Jason Ward

Andrew W. Mellon Postdoctoral Fellow in the Humanities

20132014 Forum on Violence

Jason Ward

History, African American Studies

Ph.D., Yale University

Hanging Bridge: Racial Violence, Grassroots Struggle, and America's Civil Rights Century

In 1918 and again in 1942, white vigilantes hung African American teenagers from a rusty river bridge near Shubuta, Mississippi. During the 1960s, local African Americans organized to challenge continued repression, discrimination, and economic marginalization. In 1966, a white mob beat civil rights marchers in Shubuta while white authorities lobbied federal officials to defund black-run poverty programs and conspired to ship a local activist to Vietnam. By weaving together three generational narratives of racial violence and grassroots struggle, Hanging Bridge connects a seemingly isolated corner of the Deep South to three watershed moments in America's civil rights century. At three turning points in the black freedom struggle—1918, 1942, and 1966—racial violence in rural Mississippi dramatized national campaigns against lynching, disfranchisement, and the refined forms of repression that historic civil rights legislation failed to stamp out.

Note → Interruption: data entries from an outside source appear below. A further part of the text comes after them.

-- ==== Sys2Proof/Laws/Integer.lean ====
section
/-! SUPPORT. The integer values of R168 and R169, which the model computes on naturals, as operations on bit vectors of the operand width. -/
namespace Sys2Proof.Machine

theorem sgn_toNat {w : Nat} (hw : 0 < w) (a : BitVec w) : sgn w a.toNat = a.toInt := by
  have h2 : 2 ^ w = 2 * 2 ^ (w - 1) := by rw [← Nat.pow_succ']; congr 1; omega
  have hc : ((2 ^ w : Nat) : Int) = (2 : Int) ^ w := by norm_cast
  rw [BitVec.toInt_eq_toNat_cond]
  unfold sgn
  by_cases h : a.toNat < 2 ^ (w - 1)
  · rw [if_pos h, if_pos (by omega)]
  · rw [if_neg h, if_neg (by omega), hc]
theorem unsgn_eq {w : Nat} (x : Int) : unsgn w x = (BitVec.ofInt w x).toNat := by
  rw [BitVec.toNat_ofInt]; simp [unsgn]
theorem unsgn_toInt {w : Nat} (a : BitVec w) : unsgn w a.toInt = a.toNat := by rw [unsgn_eq, BitVec.ofInt_toInt]

section
variable {w : Nat} (hw : 0 < w) (a b : BitVec w)
include hw

theorem addSub_wrap (m : IntMod) (hs : m.sat = false) : addSub m false w a.toNat b.toNat = (a + b).toNat := by
  unfold addSub
  rw [sgn_toNat hw, sgn_toNat hw]
  simp only [hs, Bool.not_false, if_true, Bool.false_eq_true, if_false]
  cases m.us
  · simp only [Bool.false_eq_true, if_false]; rw [unsgn_eq, BitVec.ofInt_add, BitVec.ofInt_toInt, BitVec.ofInt_toInt]
  · simp only [if_true]; rw [unsgn_eq, BitVec.ofInt_add, BitVec.ofInt_natCast, BitVec.ofInt_natCast]; simp
theorem subSub_wrap (m : IntMod) (hs : m.sat = false) : addSub m true w a.toNat b.toNat = (a - b).toNat := by
  unfold addSub
  rw [sgn_toNat hw, sgn_toNat hw]
  simp only [hs, Bool.not_false, if_true]
  have key : ∀ x y : Int, BitVec.ofInt w (x - y) = BitVec.ofInt w x - BitVec.ofInt w y := by
    intro x y; rw [Int.sub_eq_add_neg, BitVec.ofInt_add, BitVec.ofInt_neg, BitVec.sub_eq_add_neg]
  cases m.us
  · simp only [Bool.false_eq_true, if_false]; rw [unsgn_eq, key, BitVec.ofInt_toInt, BitVec.ofInt_toInt]
  · simp only [if_true]; rw [unsgn_eq, key, BitVec.ofInt_natCast, BitVec.ofInt_natCast]; simp
/-- .SAT clamps the exact sum or difference, signed or unsigned. -/
theorem addSub_sat (m : IntMod) (hs : m.sat = true) (sub : Bool) : addSub m sub w a.toNat b.toNat =
    (BitVec.ofInt w (if m.us then clamp 0 (2 ^ w - 1) (if sub then (a.toNat : Int) - b.toNat else a.toNat + b.toNat)
      else clamp (-(2 ^ (w - 1))) (2 ^ (w - 1) - 1) (if sub then a.toInt - b.toInt else a.toInt + b.toInt))).toNat := by
  unfold addSub
  rw [sgn_toNat hw, sgn_toNat hw]
  simp only [hs, Bool.not_true, Bool.false_eq_true, if_false]
  cases m.us <;> simp only [Bool.false_eq_true, if_false, if_true, unsgn_eq]
omit hw in
theorem mul_wrap : a.toNat * b.toNat % 2 ^ w = (a * b).toNat := (BitVec.toNat_mul a b).symm
omit hw in
theorem mad_wrap (d : BitVec w) : (a.toNat * b.toNat + d.toNat) % 2 ^ w = (a * b + d).toNat := by
  rw [BitVec.toNat_add, BitVec.toNat_mul, Nat.mod_add_mod]
theorem mulHigh_eq (us : Bool) : mulHigh us w a.toNat b.toNat = (if us then BitVec.ofNat w (a.toNat * b.toNat / 2 ^ w) else BitVec.ofInt w (a.toInt * b.toInt / 2 ^ w)).toNat := by
  unfold mulHigh
  rw [sgn_toNat hw, sgn_toNat hw]
  cases us
  · simp only [Bool.false_eq_true, if_false, unsgn_eq]
  · have : a.toNat * b.toNat / 2 ^ w < 2 ^ w := Nat.div_lt_of_lt_mul (Nat.mul_lt_mul'' a.isLt b.isLt)
    simp only [if_true, BitVec.toNat_ofNat, Nat.mod_eq_of_lt this]
theorem lesser_eq (us : Bool) : lesser us w a.toNat b.toNat = (if (if us then b.ult a else b.slt a) then b else a).toNat := by
  unfold lesser
  rw [sgn_toNat hw, sgn_toNat hw]
  cases us
  · by_cases h : b.toInt < a.toInt <;> simp [BitVec.slt, h]
  · by_cases h : b.toNat < a.toNat
    · simp [BitVec.ult, h]; omega
    · simp [BitVec.ult, h]; omega
theorem greater_eq (us : Bool) : greater us w a.toNat b.toNat = (if (if us then a.ult b else a.slt b) then b else a).toNat := by
  unfold greater
  rw [sgn_toNat hw, sgn_toNat hw]
  cases us
  · by_cases h : a.toInt < b.toInt <;> simp [BitVec.slt, h]
  · by_cases h : a.toNat < b.toNat
    · simp [BitVec.ult, h]; omega
    · simp [BitVec.ult, h]; omega
omit hw in
theorem andNot_eq : andNot w a.toNat b.toNat = (a &&& ~~~b).toNat := by simp [andNot, BitVec.toNat_and, BitVec.toNat_not]
omit hw in
theorem shiftLeft_eq (n : Nat) : shiftLeft w a.toNat n = (a <<< (n % w)).toNat := by
  simp [shiftLeft, BitVec.toNat_shiftLeft, Nat.shiftLeft_eq]
omit hw in
theorem shiftRight_eq (n : Nat) : shiftRight w a.toNat n = (a >>> (n % w)).toNat := by
  simp [shiftRight, BitVec.toNat_ushiftRight, Nat.shiftRight_eq_div_pow]
theorem shiftArith_eq (n : Nat) : shiftArith w a.toNat n = (a.sshiftRight (n % w)).toNat := by
  unfold shiftArith
  rw [sgn_toNat hw, unsgn_eq]
  have h := @BitVec.toInt_sshiftRight w a (n % w)
  rw [Int.shiftRight_eq_div_pow] at h
  push_cast at h
  rw [← h, BitVec.ofInt_toInt]
/-- IABS: the most negative value stays, or saturates. -/
theorem absVal_eq (sat : Bool) : absVal sat w a.toNat = (if sat && a == BitVec.intMin w then BitVec.intMax w else a.abs).toNat := by
  have h2 : 2 ^ w = 2 * 2 ^ (w - 1) := by rw [← Nat.pow_succ']; congr 1; omega
  have hp : 0 < 2 ^ (w - 1) := Nat.two_pow_pos _
  have hlt := a.isLt
  have hmin : (BitVec.intMin w).toNat = 2 ^ (w - 1) := by rw [BitVec.toNat_intMin_of_pos hw]
  have hmax : (BitVec.intMax w).toNat = 2 ^ (w - 1) - 1 := BitVec.toNat_intMax
  have heq : (a == BitVec.intMin w) = decide (a.toNat = 2 ^ (w - 1)) := by
    rw [Bool.eq_iff_iff, beq_iff_eq, decide_eq_true_iff, ← BitVec.toNat_inj, hmin]
  have hmsb : a.msb = decide (2 ^ (w - 1) ≤ a.toNat) := BitVec.msb_eq_decide a
  unfold absVal
  rw [heq]
  by_cases h : a.toNat < 2 ^ (w - 1)
  · rw [if_pos h, decide_eq_false (by omega), Bool.and_false, if_neg (by simp), BitVec.abs_eq, hmsb, decide_eq_false (by omega)]; rfl
  · rw [if_neg h]
    by_cases h' : a.toNat = 2 ^ (w - 1)
    · rw [if_pos h', decide_eq_true h', Bool.and_true]
      cases sat
      · simp only [Bool.false_eq_true, if_false, BitVec.abs_eq, hmsb]
        rw [decide_eq_true (by omega), if_pos rfl, BitVec.toNat_neg, h', h2]
        have : 2 * 2 ^ (w - 1) - 2 ^ (w - 1) = 2 ^ (w - 1) := by omega
        rw [this, Nat.mod_eq_of_lt (by omega)]
      · simp only [if_true, hmax]
    · rw [if_neg h', decide_eq_false h', Bool.and_false, if_neg (by simp), BitVec.abs_eq, hmsb, decide_eq_true (by omega), if_pos rfl, BitVec.toNat_neg, Nat.mod_eq_of_lt (by omega)]
end

theorem popCount_eq {w : Nat} (a : BitVec w) : popCount w a.toNat = (List.range w).countP a.getLsbD := by
  unfold popCount
  rw [List.countP_eq_length_filter]
  rfl
theorem leadingZeros_eq {w : Nat} (hw : 0 < w) (a : BitVec w) : leadingZeros w a.toNat = a.clz.toNat := by
  unfold leadingZeros
  by_cases h : a = 0#w
  · subst h
    have := (BitVec.clz_eq_iff_eq_zero (x := 0#w)).mpr rfl
    rw [this]
    have : w < 2 ^ w := Nat.lt_two_pow_self
    simp [Nat.mod_eq_of_lt this]
  · have hn : a.toNat ≠ 0 := fun e => h (BitVec.eq_of_toNat_eq (by simpa using e))
    rw [if_neg hn]
    have h1 := BitVec.two_pow_sub_clz_le_toNat_of_ne_zero hw h
    have h2 := BitVec.toNat_lt_two_pow_sub_clz (x := a)
    have h3 : w - 1 - a.clz.toNat ≤ a.toNat.log2 := (Nat.le_log2 hn).mpr h1
    have h4 := (Nat.log2_lt hn).mpr h2
    omega
theorem bitReverse_eq {w : Nat} (a : BitVec w) : bitReverse w a.toNat = a.reverse.toNat := by
  have key : ∀ n, n ≤ w → (∀ j, ((List.range n).foldl (fun m i => if a.toNat.testBit (w - 1 - i) then m + 2 ^ i else m) 0).testBit j = (decide (j < n) && a.toNat.testBit (w - 1 - j))) ∧
      (List.range n).foldl (fun m i => if a.toNat.testBit (w - 1 - i) then m + 2 ^ i else m) 0 < 2 ^ n := by
    intro n
    induction n with
    | zero => intro _; simp
    | succ n ih =>
      intro hn
      obtain ⟨hb, hlt⟩ := ih (by omega)
      rw [List.range_succ, List.foldl_append]
      generalize (List.range n).foldl (fun m i => if a.toNat.testBit (w - 1 - i) then m + 2 ^ i else m) 0 = x at hb hlt
      simp only [List.foldl_cons, List.foldl_nil]
      by_cases ht : a.toNat.testBit (w - 1 - n) = true
      · rw [if_pos ht]
        refine ⟨fun j => ?_, by rw [Nat.pow_succ]; omega⟩
        have := Nat.testBit_two_pow_mul_add 1 hlt j
        rw [Nat.mul_one, Nat.add_comm] at this
        rw [this, hb]
        by_cases hj : j < n
        · simp [hj, Nat.lt_succ_of_lt hj]
        · rw [if_neg hj]
          by_cases hj' : j = n
          · subst hj'; simp [ht]
          · have h1 : j - n ≠ 0 := by omega
            have h2 : ¬ j < n + 1 := by omega
            have : Nat.testBit 1 (j - n) = false := by rw [show (1 : Nat) = 2 ^ 0 from rfl, Nat.testBit_two_pow]; simp; omega
            simp [h2, this]
      · rw [if_neg ht]
        refine ⟨fun j => ?_, by rw [Nat.pow_succ]; omega⟩
        rw [hb]
        by_cases hj' : j = n
        · subst hj'; simp [ht]
        · have : (j < n + 1) = (j < n) := by apply propext; omega
          simp [this]
  unfold bitReverse
  apply Nat.eq_of_testBit_eq
  intro j
  rw [(key w (Nat.le_refl w)).1 j, BitVec.testBit_toNat, BitVec.testBit_toNat, BitVec.getLsbD_reverse, BitVec.getMsbD]

/-- BFX: the field of source A, zero- or sign-extended; a length of 0 gives 0. -/
theorem bitExtract_eq (sx : Bool) (a : Word) (b : Nat) :
    bitExtract sx a.toNat b = (if sx then (a.extractLsb' (fieldStart b) (fieldLen b)).signExtend 32 else (a.extractLsb' (fieldStart b) (fieldLen b)).setWidth 32).toNat := by
  unfold bitExtract
  have he : (a.extractLsb' (fieldStart b) (fieldLen b)).toNat = a.toNat / 2 ^ fieldStart b % 2 ^ fieldLen b := by
    rw [BitVec.extractLsb'_toNat, Nat.shiftRight_eq_div_pow]
  dsimp only
  rw [← he]
  generalize a.extractLsb' (fieldStart b) (fieldLen b) = x
  have hl : fieldLen b ≤ 32 := Nat.min_le_right _ _
  by_cases h0 : fieldLen b = 0
  · rw [if_pos h0]
    have : x.toNat = 0 := by
      have := x.isLt
      have h1 : 2 ^ fieldLen b = 1 := by simp [h0]
      omega
    have hx : x = 0#_ := BitVec.eq_of_toNat_eq (by simpa using this)
    subst hx
    cases sx <;> simp [BitVec.signExtend]
  · rw [if_neg h0]
    cases sx
    · simp only [Bool.false_eq_true, if_false, BitVec.toNat_setWidth]
      have := x.isLt
      rw [Nat.mod_eq_of_lt (Nat.lt_of_lt_of_le this (Nat.pow_le_pow_right (by omega) hl))]
    · simp only [if_true]
      rw [sgn_toNat (by omega), unsgn_eq, BitVec.signExtend]
/-- BFI: the low bits of source A in the field, the rest of the destination. -/
theorem bitInsert_eq (a d : Word) (b : Nat) :
    let m : Word := (BitVec.allOnes (min (fieldLen b) (32 - fieldStart b))).setWidth 32 <<< fieldStart b
    bitInsert a.toNat b d.toNat = ((a <<< fieldStart b) &&& m ||| d &&& ~~~m).toNat := by
  intro m
  unfold bitInsert
  dsimp only
  have hst : fieldStart b < 32 := Nat.mod_lt _ (by omega)
  have hm : ∀ j, m.getLsbD j = (decide (fieldStart b ≤ j) && decide (j < fieldStart b + min (fieldLen b) (32 - fieldStart b))) := by
    intro j
    rw [Bool.eq_iff_iff]
    simp only [m, BitVec.getLsbD_shiftLeft, BitVec.getLsbD_setWidth, BitVec.getLsbD_allOnes, Bool.and_eq_true, decide_eq_true_eq,
      Bool.not_eq_true', decide_eq_false_iff_not]
    omega
  clear_value m
  generalize fieldStart b = st at *
  generalize hlen : min (fieldLen b) (32 - st) = len at *
  have hle : st + len ≤ 32 := by omega
  have h1 : d.toNat % 2 ^ st < 2 ^ st := Nat.mod_lt _ (Nat.two_pow_pos _)
  have h2 : a.toNat % 2 ^ len < 2 ^ len := Nat.mod_lt _ (Nat.two_pow_pos _)
  have hsum : d.toNat % 2 ^ st + a.toNat % 2 ^ len * 2 ^ st + d.toNat / 2 ^ (st + len) * 2 ^ (st + len) =
      2 ^ st * (2 ^ len * (d.toNat / 2 ^ (st + len)) + a.toNat % 2 ^ len) + d.toNat % 2 ^ st := by
    rw [Nat.pow_add, Nat.mul_add]; ac_rfl
  rw [hsum]
  apply Nat.eq_of_testBit_eq
  intro j
  rw [Nat.testBit_two_pow_mul_add _ h1]
  rw [BitVec.testBit_toNat, BitVec.getLsbD_or, BitVec.getLsbD_and, BitVec.getLsbD_and, BitVec.getLsbD_not, hm, BitVec.getLsbD_shiftLeft]
  by_cases hj : j < st
  · rw [if_pos hj, Nat.testBit_mod_two_pow, BitVec.testBit_toNat]
    have : j < 32 := by omega
    have : ¬ st ≤ j := by omega
    simp [*]
  · rw [if_neg hj, Nat.testBit_two_pow_mul_add _ h2]
    have hst' : st ≤ j := by omega
    by_cases hj2 : j < st + len
    · have : j - st < len := by omega
      have : j < 32 := by omega
      simp [*, Nat.testBit_mod_two_pow, BitVec.testBit_toNat]
    · have h5 : ¬ j - st < len := by omega
      rw [if_neg h5, Nat.testBit_div_two_pow, BitVec.testBit_toNat]
      have : j - st - len + (st + len) = j := by omega
      rw [this]
      by_cases h32 : j < 32
      · simp [*]
      · have := BitVec.getLsbD_of_ge d j (by omega)
        simp [*]

end Sys2Proof.Machine
end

This study places violence at the center of the narrative, focusing on the ways lynching and other forms of white repression fueled Jim Crow-era outmigration and transformed black conceptions of racial militancy. Violence also shaped a local civil rights struggle that defies conventional movement timelines and themes even as it influenced national debates over the War on Poverty, the Vietnam War, and the nation's ongoing racial dilemma. Rather than a reassuring narrative of progress from Jim Crow brutality to civil rights triumph, Hanging Bridge uses recurrent racial violence as a framework and analytical tool for probing the unfulfilled promise of civil rights in the rural Deep South.